Подумал Юпакша, почесал в затылке — против мира не попрешь. И отвез дочку на йоджану ниже по течению, к тому месту, где Ямуна с Гангой встречается. Грести Сатьявати хорошо умела — вот пусть и работает перевозчицей. Сам сложил хижину на берегу, харчей кой-каких оставил, лодку, два весла запасных, снасть рыбацкую, утварь всякую, обнял на прощание — и в обратный путь.
Навещать будет, сказывал.
И навещал время от времени.
Так и стала она из подкидыша перевозчицей. Работа не девичья, конечно, но ничего другого она и не умела.
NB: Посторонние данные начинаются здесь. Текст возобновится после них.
-- ==== Sys2Proof/Tests/Slice0.lean ====
section
/-!
SUPPORT. The model's own tests: terms that WellFormed refuses, for every statement states and operands that meet its hypotheses
(one witness for each clause), and a few steps and worked examples of the spec.
-/
namespace Sys2Proof.Slice0
open Machine

/-! ## States for the witnesses -/

/-- A hub that runs: powered, its firmware ready, its mailboxes idle, its clocks locked. -/
def hub : Hub :=
  { sys := { power := .run, fwReady := true, acq := .running }
    host := { mbs := (List.range 8).map fun m => (m, { state := .idle }) }
    clk := { rootLock := true, rootEver := true, memLock := true, muxCpu := 0, muxHost := 0, mon := [(0, { ok := true })] }
    tb := { started := true } }
/-- The state of a hub, with nothing waiting. -/
def at' (h : Hub) : State := { hub := h, pending := [] }
def on : State := at' hub

def onSys (f : SysSt → SysSt) : State := at' { hub with sys := f hub.sys }
def onHost (f : HostSt → HostSt) : State := at' { hub with host := f hub.host }
def onClk (f : ClkSt → ClkSt) : State := at' { hub with clk := f hub.clk }
def onTb (f : TbSt → TbSt) : State := at' { hub with tb := f hub.tb }
def onStoWith (f : StoSt → StoSt) : State := at' { hub with sto := f hub.sto }
def onJrn (f : JrnSt → JrnSt) : State := at' { hub with jrn := f hub.jrn }

-- host interface
def onSlot : State := onHost fun x => { x with slots := [(5, { gen := 1, held := true, opcode := 0x0202, tag := 7, mb := 2 })] }
def onPosted : State := onHost fun x =>
  { x with mbs := x.mbs.put 0 { state := .posted, cmd := [(0, 0xFFFF), (1, 7)] }, posted := [0] }
def onPostedNop : State := onHost fun x =>
  { x with mbs := x.mbs.put 0 { state := .posted, cmd := [(0, 0x01000101), (1, 7), (4, 9)] }, posted := [0] }
def onLostItems : State := onJrn fun x => { x with live := [(2, { lost := 5 })] }
def onSpi : State := onSys fun x => { x with straps := { hostSel := true } }
def onOffered : State := onJrn fun x => { x with consumers := [(0, { offered := [(0, 9)] })] }
def onSlotFmc : State := at' { onSlot.hub with clk := { onSlot.hub.clk with fmc := { busy := true, handle := 0x1005 } } }
def slotAt (s : State) : State := at' { s.hub with host := { s.hub.host with slots := onSlot.hub.host.slots } }

-- resets, power and flash
def bootIn : BootIn :=
  { straps := { hubId := 3 }, xoOk := true, dram := 768, okA := true, okB := false, badPages := [], badRecs := [], saveFails := 0,
    lineHits := List.replicate 11 (List.replicate 512 2048), badEngines := [] }
def resumeIn : ResumeIn := { aon := 0, src := none, xoOk := true, badPages := [], arbSel := false, fw := { fast := true, this := true, other := false } }
def onBoot : State := at' { hub with sys := { hub.sys with bootStep8 := true, fwReady := false, acq := .boot }, clk := { hub.clk with stopped := true } }
def onBoot2 : State := at' { hub with sys := { hub.sys with bootStep8 := true, fwReady := false, acq := .boot }, jrn := { total := 4096 } }
def onCtl : State := onSys fun x => { x with pendingReset := some (.control 4) }
def onSwitch : State := onSys fun x => { x with pendingReset := some (.slotSwitch true (some 600)) }
def onTrial : State := at' { hub with sys := { hub.sys with fwReady := false }, sto := { trial := true, trialArmed := true, trialAt := some 0 }
                                      tb := { hub.tb with xo := 7372800 * 2 ^ 40 } }
def onTrialYoung : State := onStoWith fun x => { x with trialArmed := true, trialAt := some 0, trialS := 600 }
def onHours : State := onTb fun x => { x with xo := 7200 * 49152000 * 2 ^ 40 }
def onPowerOff : State := at' { ({} : Hub) with sto := { slotA := { valid := true } } }
def onRetain : State := onSys fun x => { x with power := .retain }
def onReload : State := onSys fun x => { x with fwReady := false }
def onReloadB : State := at' { hub with sys := { hub.sys with fwReady := false }, sto := { hub.sto with slotB := { valid := true }, trial := true, trialArmed := true } }
def onRecoveryDown : State := at' { hub with sys := { hub.sys with fwReady := false, recovery := true }, host := { mbs := [(7, { state := .offline })] } }
def onWarm : State := onSys fun x => { x with acq := .warmReset }
def blk : BlockReset := { block := 3, mb := 2, tag := 7, since := 0 }
def onBlock : State := onSys fun x => { x with blockReset := some blk }
def onSave : State := onStoWith fun x => { x with jobs := [.save {} none] }
def onImage : State := onStoWith fun x => { x with jobs := [.image true {} 0x1005] }
def onCtlJob : State := onStoWith fun x => { x with jobs := [.bootCtl 1 true 0 0x1005] }
def onOtp : State := onStoWith fun x => { x with otpJobs := [.field 3 [1, 2, 3, 4, 0, 0, 0, 0] 0x1005] }
def onOtp2 : State := onStoWith fun x => { x with otpJobs := [.failSafe 5 (some 2) 7] }
def onTest : State := onStoWith fun x => { x with selftests := [(0x1005, 1)] }
def onSto : State := onStoWith fun x => { x with slotB := { valid := true } }

-- clocks
def onNoLock : State := onClk fun x => { x with rootLock := false }
def onMonFailed : State := onClk fun x => { x with mon := [(0, { ok := true }), (1, { failed := true })] }
def onGate : State :=
  at' { hub with clk := { hub.clk with gateCmd := some { waiting := [5], failed := [], mb := 2, tag := 7, since := 0, sinceCyc := 0 } }
                 tb := { hub.tb with xo := 400 * 2 ^ 40 } }
def onRcCpu : State := onClk fun x => { x with rootLock := false, muxCpu := 1 }
def onFmc : State := onClk fun x => { x with fmc := { busy := true } }
def onHeld : State := onClk fun x => { x with held := true }
def onLost : State := at' { (onClk fun x => { x with held := true, rootLock := false }).hub with tb := { hub.tb with xo := 9831 * 2 ^ 40 } }
def onStopped : State := at' { (onClk fun x => { x with held := true, stopped := true, muxCpu := 1 }).hub with tb := { hub.tb with xo := 491520 * 2 ^ 40 } }
def onStopped0 : State := onClk fun x => { x with held := true, stopped := true, muxCpu := 1, rootLock := false }
def onNoXo : State := onClk fun x => { x with rootLock := false, rootEver := false, mon := [] }

-- timebases
def pb : PendBreak := { e := 0, s := 100, epoch := none, kind := 1, since := 0 }
def ps : PendSet := { seconds := 5, strobe := 10, unc := 100, handle := 0x1005, since := 0 }
def pr : PendRef := { seconds := 1000, handle := 0x1005, since := 0 }
def onRun : State := on
def onBreak : State := onTb fun x => { x with pendBreak := [pb] }
def onSet : State := onTb fun x => { x with pendSet := some ps }
def onCand : State := onTb fun x => { x with cand := [(.net, 0)], qNet := true, xo := 600 * 49152000 * 2 ^ 40 }
def onMap : State := onTb fun x => { x with lastMap := some (0, none), xo := 100 * 49152000 * 2 ^ 40 }
def onMap2 : State := onTb fun x => { x with lastMap := some (0, some 5) }
def onMap3 : State := onTb fun x => { x with lastMap := some (0, none) }
def onCmp : State := onTb fun x => { x with cmp := [(2, { ctrl := 0x00000005 })] }
def onPps : State := at' { hub with cfg := { tb := { ppsOut := { enable := true, tb := 1 } } }, tb := { hub.tb with sec := 1, ppsLast := some 0 } }
def onPulse : State := onTb fun x => { x with ppsPin := some 0 }
def onRef : State := at' { hub with tb := { hub.tb with pendRef := [pr] }, tiu := { hub.tiu with calAll := false } }

-- network
def onNetWith (f : Port → Port) (g : PortCfg → PortCfg) (k : NetSt → NetSt) : State :=
  let n : NetSt := { ports := [(0, f { st := .active, link := true }), (1, { st := .standby })], active := some 0 }
  at' { hub with cfg := { net := { ports := [(0, g { enable := true, ptp := { enable := true } }), (1, { enable := true })] } }, net := k n }
def hd : PtpHead := { domain := 0, sender := 7, portNo := 1, logInt := 0, auth := none }
def an : Announce := { prio1 := 1, clockClass := 6, accuracy := 0x20, variance := 5, prio2 := 2, gmId := 7, steps := 0, id := 7, port := 1 }
def onPtpWith (f : Ptp → Ptp) (g : PtpCfg → PtpCfg) : State :=
  onNetWith (fun x => { x with ptp := f { servo := .acquiring, master := some (7, 1), req := some { seq := 3, t3 := 4 }, lastSync := some (1, 5, 0) } })
    (fun x => { x with ptp := g x.ptp }) id
def onPtp : State := onPtpWith id id
def heard9 : Heard := { ann := { an with id := 9, port := 1 }, at_ := 0, prev := none, logInt := 0 }
def onHeard : State := onPtpWith (fun x => { x with masters := [heard9] }) id
def onPtpSus : State := onPtpWith (fun x => { x with servo := .suspect, sync := some (1, 5, 0) }) id
def onP2p : State := onPtpWith (fun x => { x with pResp := some (3, 8, 6, 0) }) fun x => { x with p2p := true }
def onQual : State := at' { (onPtpWith (fun x => { x with servo := .qualHold }) id).hub with tb := { hub.tb with xo := 700 * 49152000 * 2 ^ 40 } }
def onConfirm : State :=
  at' { (onPtpWith (fun x => { x with servo := .qualHold, qPre := (some 5, none), secO := [3], secQ := [(false, 5)] }) fun x => { x with rrConfirm := 60, rrAgree := 100 }).hub with
    tb := { hub.tb with xo := 700 * 49152000 * 2 ^ 40, qPps := true } }
def onLocked : State := onPtpWith (fun x => { x with servo := .locked }) id
def onNet : State := onPtpWith (fun x => { x with quar := [0] }) id
def onFailover : State := onNetWith id id fun x => { x with failover := some fo', active := none }
where fo' : Failover := { from_ := 0, dest := 1, source := 0, causes := 0, verdictT := 0, handle := none, snap := none, wasFaulted := false,
                          noLink := false, wasPending := false, active := false }
def sr : OutFrame := { buf := 2, len := 64, tsId := 1, ts := true }
def la : Launch := { buf := 1, len := 64, onSample := true, send := true, target := 0, epoch := 0, tol := 100, handle := 0x1005 }
def lb : Launch := { la with send := false, target := -0x100000000, tol := 5 }
def onQueue : State := onNetWith id id fun x => { x with queue := [sr], busy := [2] }
def onLaunch : State := onNetWith (fun x => { x with launch := [la] }) id id
def onLate : State := onNetWith (fun x => { x with launch := [lb] }) id id
def onP2pLaunch : State := at' { onP2p.hub with net := { onP2p.hub.net with ports := onP2p.hub.net.ports.upd 0 fun x => { x with launch := [la], guarded := true } } }
def fkey : List Word := [1, 2, 3, 4]
def fslot : KeySlot := { id := 1, key := fkey, active := true }
def ackHdr : List Byte := [0x53, 0x46, 1, 1, 0, 1, 0, 0, 9, 0, 0, 0, 1, 0, 0, 0, 0, 0, 0, 0]
def verHdr : List Byte := [0x53, 0x46, 1, 2, 255, 1, 0, 0, 9, 0, 0, 0, 1, 0, 0, 0, 0, 0, 0, 0]
def verPl : List Byte := [0, 1, 0, 0, 5, 0, 0, 0, 0, 0, 0, 0, 0, 0, 0, 0]
def onKey : State := at' { onPtp.hub with sto := { ferryKeys := [(0, fslot)] } }
def onSusp : State := at' { (onNetWith id id fun x => { x with suspect := true }).hub with
  tb := { hub.tb with xo := 10 * 49152000 * 2 ^ 40 }, sto := { ferryKeys := [(0, fslot)] }, cfg := { onPtp.hub.cfg with net := { onPtp.hub.cfg.net with arbMode := 2 } } }
def verPl0 : List Byte := [0, 0, 0, 0, 5, 0, 0, 0, 0, 0, 0, 0, 0, 0, 0, 0]
def onKey2 : State := at' { onKey.hub with cfg := { onKey.hub.cfg with net := { onKey.hub.cfg.net with arbMode := 2 } } }
def onFlight : State := at' { (onJrn fun x => { x with ferry := { flight := [(1, 0, 5)] } }).hub with tb := { hub.tb with xo := 10 * 49152000 * 2 ^ 40 } }
def onArbHeld : State := at' { onPtp.hub with clk := { hub.clk with held := true }, cfg := { onPtp.hub.cfg with net := { onPtp.hub.cfg.net with arbMode := 1 } } }
def onStandby : State := onPtp
def onStandbyUp : State := onNetWith id id fun x => { x with ports := x.ports.put 1 { st := .standby, link := true } }
def onV6 : State := at' { onPtp.hub with cfg := { onPtp.hub.cfg with net := { onPtp.hub.cfg.net with ipv6En := true } } }
def onCause : State := at' { (onNetWith (fun x => { x with link := false }) id fun x => { x with causes := 1 }).hub with tb := { hub.tb with xo := 10 * 49152000 * 2 ^ 40 } }
def fo : Failover := { from_ := 0, dest := 1, source := 0, causes := 0, verdictT := 0, handle := none, snap := none, wasFaulted := false,
                       noLink := false, wasPending := false, active := false }
def onFail : State := onNetWith (fun x => { x with st := .testing }) id fun x =>
  { x with failover := some fo, active := none, ports := x.ports.put 1 { st := .standby, link := true } }
def onFail2 : State := onNetWith (fun x => { x with st := .testing }) id fun x =>
  { x with failover := some { fo with active := true }, active := some 1, ports := x.ports.put 1 { st := .active, link := true } }
def onPrbs : State := onNetWith id id fun x => { x with ports := x.ports.put 1 { st := .testing, link := true, prbs := true } }
def onEcho : State := onNetWith (fun x => { x with echoAt := some 0 }) id id
def onEchoLate : State := at' { onEcho.hub with tb := { hub.tb with xo := 49152000 * 2 ^ 40 } }
def onResolve : State := onNetWith (fun x => { x with resolve := some 0 }) id id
Разве что рыбу ловить — так на одной рыбе не проживешь…
…Заслушавшись, Гангея даже не заметил, что девушка перестала грести и челн потихоньку сносит течением южнее намеченного островка.
— Да, тяжело тебе пришлось, — искренне посочувствовал юноша. — А дальше как жить думаешь?
— Не знаю, — пожала плечами девушка, не спеша, однако, снова браться за весло.
— Замуж бы тебе выйти, что ли? За хорошего человека…
— Да какой же хороший меня замуж-то возьмет, такую?!
Сатьявати еле сдерживалась, чтоб не зарыдать в голос, и глаза ее предательски блестели.
— А что? Ты красивая! — На сей раз юный аскет ничуть не погрешил против истины. — А запах… запах — это ерунда… тебе надо какого-нибудь подвижника упросить! У них Жара-тапаса знаешь сколько?! Горы сворачивают — что им твой запах!
— Правда? — Девушка непроизвольно подвинулась ближе к Гангее, отложив весло на корму. — Нет, я, конечно, слышала про великих мудрецов… А ты хоть одного такого знаешь?
Взор Сатьявати лучился отчаянной надеждой, бритвенным лезвием вспарывая душу, кровь юноши закипела, и он чуть было не брякнул сгоряча: «Понятное дело! Мой гуру, Рама-с-Топором, может…»
«Может-то он может, — одернул себя Гангея, — а вот захочет ли? Хорош я буду: наобещаю с три короба…»
— Ну… — замялся юноша. — Норов у них, у подвижников… сегодня спасет, а завтра проклянет!